/-- A bundle that a pass selected (R159): its core and port, the threads still to issue the current slot, those
that go on to the next slot, whether it must end, the slots it may still issue and a stamp; `begun` tells that one of its
threads has issued the current slot, so that the others follow before any other agent moves (R232, R233). -/
structure Issue where
  begun : Bool
  core : Nat
  port : Nat
  todo : List Nat
  done : List Nat
  all : List Nat
  ends : Bool
  left : Nat
  stamp : Nat
deriving DecidableEq, Repr, Inhabited

/-- Moves that the environment may order before the default ones (log 4). -/
inductive Turn where
  | advance (op k : Nat)
  | seeSlots (core : Nat)
  | issue
  | take (k : Nat)
  | rotate
  | evict (k : Nat)
  | evictTlb (k : Nat)
  | land (op : Nat)
  | corrupt (line : Nat)
  | recv
  | recvRanger
  | happen (i : Instr)
deriving DecidableEq, Repr, Inhabited

/-- An arrival that waits for its publish (R301): the object, n and c, and the register run that receives the phase. -/
structure ArriveRec where
  team : Nat
  off : Nat
  n : Nat
  c : Nat
  dst : Option Opd
  point : Nat
deriving DecidableEq, Repr, Inhabited

/-- A publish in progress (R257): the thread, the core whose writes it performs, scope and colours, and whether an
acquire follows; `arrive` holds the counting that waits for it. -/
structure PubRec where
  id : Nat
  thread : Nat
  core : Nat
  colours : Byte
  scope : Scope
  acq : Bool
  arrive : Option ArriveRec
deriving DecidableEq, Repr, Inhabited

/-- A flush point whose batches are not yet applied (R267): the thread it holds and its flag, and the object whose
phase, by number, closes it; `errs` lists the batches that were applied with those of another point and failed (R291). -/
structure PointRec where
  errs : List (Cause × Nat)
  id : Nat
  thread : Nat
  held : Bool
  flag : Option (Fin 12)
  object : Option (Nat × Nat)
  phase : Option Nat
  pc : DWord
  word : BitVec 128
deriving DecidableEq, Repr, Inhabited

/-- A phase that has completed and is not yet observable (R302). -/
structure PhaseRec where
  team : Nat
  off : Nat
deriving DecidableEq, Repr, Inhabited

/-- A translation request of the background builder (R447). -/
structure XReq where
  key : List Byte
  entry : Nat
  kind : CoreKind
  since : Nat
  handle : Nat
  ctx : Nat
  fidx : Nat
deriving DecidableEq, Repr, Inhabited

/-- Part faults recorded (R441). -/
inductive PartFault where
  | hbm (n : Nat)
  | dieLink (n : Nat)
  | canopy (n : Nat)
  | core (n : Nat)
deriving DecidableEq, Repr, Inhabited
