/-- R240: the zero fields of a table entry and the alignment of the next node, of level `next`. -/
def tableOk (e next : Nat) : Bool :=
  bitsAt e 52 76 == 0 && bitsAt e 2 7 == 0 && (next == 0 || bitsAt e 9 4 == 0) && paMapped (bitsAt e 9 43 * 512)

/-- The levels of R239: level, lowest index bit, index bits. -/
def walkLevels : List (Nat × Nat × Nat) := [(4, 48, 9), (3, 39, 9), (2, 30, 9), (1, 21, 9), (0, 16, 5)]

/-- R241: the walk from a node, one entry for each level; `kept` gives the table entry that the walker's cache holds at a level
(R244). Beside the leaf stand the table entries that the walk used, with their levels' lowest index bits. -/
def State.walkVia (s : State) (kept : Nat → Option Nat) (va : Nat) :
    List (Nat × Nat × Nat) → Nat → Except Cause (Leaf × List (Nat × Nat))
  | [], _ => .error .notPresent
  | (lvl, sh, w) :: rest, node =>
    let pa := node + 16 * bitsAt va sh w
    match kept sh, s.dataError pa 16 with
    | none, some _ => .error .memError
    | k, _ =>
      let e := k.getD (s.homeNat pa 16)
      if !bitAt e 0 then .error .notPresent
      else if bitAt e 1 then
        if lvl ≤ 2 && leafOk e sh then .ok (⟨Leaf.frame e + va % 2 ^ sh, e, sh, pa⟩, []) else .error .notPresent
      else if lvl == 0 || !tableOk e (lvl - 1) then .error .notPresent
      else (s.walkVia kept va rest (bitsAt e 9 43 * 512)).map fun r => (r.1, (sh, e) :: r.2)

/-- The walk of R241 by the entries as they stand at home. -/
def State.walkFrom (s : State) (va : Nat) (levels : List (Nat × Nat × Nat)) (node : Nat) : Except Cause Leaf :=
  (s.walkVia (fun _ => none) va levels node).map (·.1)

/-- The 16-byte entries of a node of n entries in this module's memory that are not all zero. -/
def State.entriesOf (s : State) (node n : Nat) : List Nat :=
  if !s.localPa node then []
  else
    let a := node % 2 ^ 46
    ((s.mem.filter fun c => a ≤ c.1 && c.1 < a + 16 * n).map fun c => node + (c.1 - a) / 16 * 16).eraseDups

/-- The leaves below a node: where each stands, with its entry and its page size. -/
def State.leavesBelow (s : State) : List (Nat × Nat × Nat) → Nat → List (Nat × Nat × Nat)
  | [], _ => []
  | (lvl, sh, w) :: rest, node => (s.entriesOf node (2 ^ w)).flatMap fun pa =>
    let e := s.homeNat pa 16
    if !bitAt e 0 then []
    else if bitAt e 1 then (if lvl ≤ 2 && leafOk e sh then [(pa, e, sh)] else [])
    else if lvl == 0 || !tableOk e (lvl - 1) then []
    else s.leavesBelow rest (bitsAt e 9 43 * 512)

/-- The leaves of every context whose pages take in one of some frames (R246, R247). -/
def State.leavesOf (s : State) (frames : List Nat) : List (Nat × Nat × Nat) :=
  s.contexts.flatMap fun c => (s.leavesBelow walkLevels c.root.toNat).filter fun l =>
    let f := Leaf.frame l.2.1 / 65536
    frames.any fun x => f ≤ x && x < f + 2 ^ (l.2.2 - 16)

/-- R246: a walk that meets a leaf whose frame is in the seal table sets SEAL and SEALID in it. -/
def State.sealLeaf (s : State) (l : Leaf) : State × Leaf :=
  let f := Leaf.frame l.bits / 65536
  match s.seals.find? fun r => r.frames.any fun x => f ≤ x && x < f + 2 ^ (l.shift - 16) with
  | some r =>
    let e := bitsAt l.bits 0 7 + 128 + bitsAt l.bits 8 88 * 256 + r.id % 2 ^ 32 * 2 ^ 96
    (if e == l.bits then s else s.homeWrite l.at_ (leBytes 16 e), { l with bits := e })
  | none => (s, l)

/-- R244: the entries of a core's TLB, a glade's, and a die's walker pool. -/
def tlbSize (tlb : Nat) : Nat := if tlb < 2048 then 256 else if tlb < 4096 then 4096 else 1024

/-- The glade TLB in which an agent's misses are looked up (R244). -/
def gladeTlb (tlb : Nat) : Nat := if tlb < 2048 then 2048 + gladeOf tlb else tlb
/-- The walker pool of an agent's die; the device's own units outside the glades use that of die 0 (log 7). -/
def walkTlb (tlb : Nat) : Nat := 4096 + (let g := gladeTlb tlb - 2048; if g < Config.nGlades then g / 12 else 0)

/-- The cached entry of a TLB for an address. -/
def State.tlbEnt? (s : State) (tlb ctx va : Nat) : Option TlbEnt :=
  s.tlb.find? fun e => e.core == tlb && e.ctx == ctx && va % 2 ^ 57 / 2 ^ e.size == e.page

/-- Keeps an entry; a full TLB drops its oldest one (R244, log 7). -/
def State.tlbPut (s : State) (e : TlbEnt) : State :=
  if s.tlb.contains e then s
  else
    let full := tlbSize e.core ≤ (s.tlb.filter fun x => x.core == e.core).length
    { s with tlb := (if full then s.tlb.eraseP fun x => x.core == e.core else s.tlb) ++ [e] }

/-- A cached leaf as the translation of an address. -/
def TlbEnt.at_ (e : TlbEnt) (va : Nat) : Leaf := ⟨Leaf.frame e.leaf.toNat + va % 2 ^ e.size, e.leaf.toNat, e.size, 0⟩

/-- The table entry of a level that a walker pool holds for an address (R244). -/
def State.walkEnt? (s : State) (pool ctx va sh : Nat) : Option Nat :=
  (s.tlb.find? fun e => e.core == pool && e.ctx == ctx && e.size == sh && va % 2 ^ 57 / 2 ^ sh == e.page).map fun e => e.leaf.toNat

/-- R241, R244: translation for an agent (`tlb`: a core, or 2048 + glade for an engine): its TLB, its glade's, then a walk that
uses the table entries its die's walker pool holds. Only what a successful translation used is kept. -/
def State.translate (s : State) (tlb ctx va : Nat) : State × Except Cause Leaf :=
  match s.tlbEnt? tlb ctx va with
  | some e => (s, .ok (e.at_ va))
  | none => match s.tlbEnt? (gladeTlb tlb) ctx va with
    | some e => (s.tlbPut { e with core := tlb }, .ok (e.at_ va))
    | none =>
      match s.walkVia (s.walkEnt? (walkTlb tlb) ctx va) va walkLevels (s.ctx ctx).root.toNat with
      | .error c => (s, .error c)
      | .ok (l, used) =>
        let (s, l) := s.sealLeaf l
        let page : TlbEnt := ⟨gladeTlb tlb, ctx, va % 2 ^ 57 / 2 ^ l.shift, l.shift, BitVec.ofNat 128 l.bits⟩
        let s := used.foldl (fun s u => s.tlbPut ⟨walkTlb tlb, ctx, va % 2 ^ 57 / 2 ^ u.1, u.1, BitVec.ofNat 128 u.2⟩) s
        ((s.tlbPut page).tlbPut { page with core := tlb }, .ok l)

/-- How an access uses memory (R243). -/
inductive Acc where
  | read | write | atomic | fetch | append
deriving DecidableEq, Repr, Inhabited

/-- Whether an access writes. -/
def Acc.writes : Acc → Bool
  | .write | .atomic | .append => true
  | .read | .fetch => false

/-- R243 orders 4 to 7 on a translated access. -/
def State.permit (s : State) (priv : Bool) (acc : Acc) (l : Leaf) : Option Cause :=
  if acc.writes && (s.sealOf l.pa).isSome then some .sealedWrite
  else if !l.user && !priv then some .permission
  else if (match acc with
      | .read => !l.r
      | .write => !l.w
      | .atomic => !(l.r && l.w)
      | .fetch => !l.x
      | .append => !l.w) then some .permission
  else if acc.writes && acc != .append && l.ao then some .appendOnly
  else none

/-- R243 orders 1 to 7 for one naturally aligned access of `size` bytes at the 64-bit address `va`. The error gives the first
failing byte. That the module which holds the frame can be reached is asked here of a plain write; of a read, an atomic and a
reduction it is asked with the data (R142, R291, R425). -/
def State.checkVa (s : State) (tlb ctx : Nat) (priv : Bool) (acc : Acc) (va size : Nat) :
    State × Except (Cause × Nat) Leaf :=
  if !canonicalVa va then (s, .error (.notPresent, va))
  else if va % max size 1 != 0 then (s, .error (.alignment, va))
  else match s.translate tlb ctx va with
    | (s, .error c) => (s, .error (c, va))
    | (s, .ok l) => match s.permit priv acc l with
      | some c => (s, .error (c, va))
      | none => if (acc == .write || acc == .append) && !s.reaches (paModule l.pa) then (s, .error (.memError, va)) else (s, .ok l)

/-- The pieces of a virtual range that lie in one 64 KiB page each. -/
def pagePieces : Nat → Nat → Nat → List (Nat × Nat)
  | 0, _, _ => []
  | fuel + 1, va, n =>
    if n == 0 then [] else
      let k := min n (65536 - va % 65536)
      (va, k) :: pagePieces fuel ((va + k) % 2 ^ 64) (n - k)

/-- The page pieces of [va, va + n). -/
def piecesOf (va n : Nat) : List (Nat × Nat) := pagePieces (n / 65536 + 2) va n

/-- Reads one page piece at home for an engine (R243, R249). -/
def State.engPiece (s : State) (tlb ctx : Nat) (priv : Bool) (acc : Acc) (va n : Nat) : State × Except (Cause × Nat) (List Byte) :=
  match s.checkVa tlb ctx priv acc va 1 with
  | (s, .error f) => (s, .error f)
  | (s, .ok l) => match s.dataError l.pa n with
    | some e => (s, .error (.memError, va + (e - l.pa)))
    | none => (s, .ok (s.homeRead l.pa n))

/-- TLB number of the engines of a core's glade (log 7). -/
def engTlb (core : Nat) : Nat := 2048 + gladeOf core

/-- Reads page pieces in turn; the first failing piece ends the read. -/
def State.engPieces (s : State) (tlb ctx : Nat) (priv : Bool) (acc : Acc) : List (Nat × Nat) → State × Except (Cause × Nat) (List Byte)
  | [] => (s, .ok [])
  | (va, n) :: r => match s.engPiece tlb ctx priv acc va n with
    | (s, .error f) => (s, .error f)
    | (s, .ok b) => match s.engPieces tlb ctx priv acc r with
      | (s, .error f) => (s, .error f)
      | (s, .ok c) => (s, .ok (b ++ c))

/-- An engine's read of a virtual range at its points of coherence (R249, R250). -/
def State.engRead (s : State) (tlb ctx : Nat) (priv : Bool) (va n : Nat) : State × Except (Cause × Nat) (List Byte) :=
  s.engPieces tlb ctx priv .read (piecesOf va n)

/-- The die that homes a local address (R237, R238). -/
def homeDie (pa : Nat) : Nat := if pa % 2 ^ 46 < 0x1000_0000_0000 then pa % 2 ^ 46 / 0x3000000000 else 7

/-- Whether a die of this module homes what a context maps at an address (R238). -/
def State.homedOn (s : State) (die ctx va : Nat) : Bool := match s.walkFrom va walkLevels (s.ctx ctx).root.toNat with
  | .ok l => s.localPa l.pa && homeDie l.pa == die
  | .error _ => false

/-- Where each page piece of a range lies, if every check of R243 passes for a write. -/
def State.placePieces (s : State) (tlb ctx : Nat) (priv : Bool) (acc : Acc) :
    List (Nat × Nat) → State × Except (Cause × Nat) (List (Nat × Nat))
  | [] => (s, .ok [])
  | (va, n) :: r => match s.checkVa tlb ctx priv acc va 1 with
    | (s, .error f) => (s, .error f)
    | (s, .ok l) => match s.placePieces tlb ctx priv acc r with
      | (s, .error f) => (s, .error f)
      | (s, .ok c) => (s, .ok ((l.pa, n) :: c))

+--

§ TASK REQUIREMENTS
Starting at the line that contains "structure PhaseRec where" and stopping after the line that contains "bit, index bits. -/", write out every line exactly as it appears above, and no other line.

§ WRITTEN SOLUTION
structure PhaseRec where
  team : Nat
  off : Nat
deriving DecidableEq, Repr, Inhabited

/-- A translation request of the background builder (R447). -/
structure XReq where
  key : List Byte
  entry : Nat
  kind : CoreKind
  since : Nat
  handle : Nat
  ctx : Nat
  fidx : Nat
deriving DecidableEq, Repr, Inhabited

/-- Part faults recorded (R441). -/
inductive PartFault where
  | hbm (n : Nat)
  | dieLink (n : Nat)
  | canopy (n : Nat)
  | core (n : Nat)
deriving DecidableEq, Repr, Inhabited
/-- R240: the zero fields of a table entry and the alignment of the next node, of level `next`. -/
def tableOk (e next : Nat) : Bool :=
  bitsAt e 52 76 == 0 && bitsAt e 2 7 == 0 && (next == 0 || bitsAt e 9 4 == 0) && paMapped (bitsAt e 9 43 * 512)

/-- The levels of R239: level, lowest index bit, index bits. -/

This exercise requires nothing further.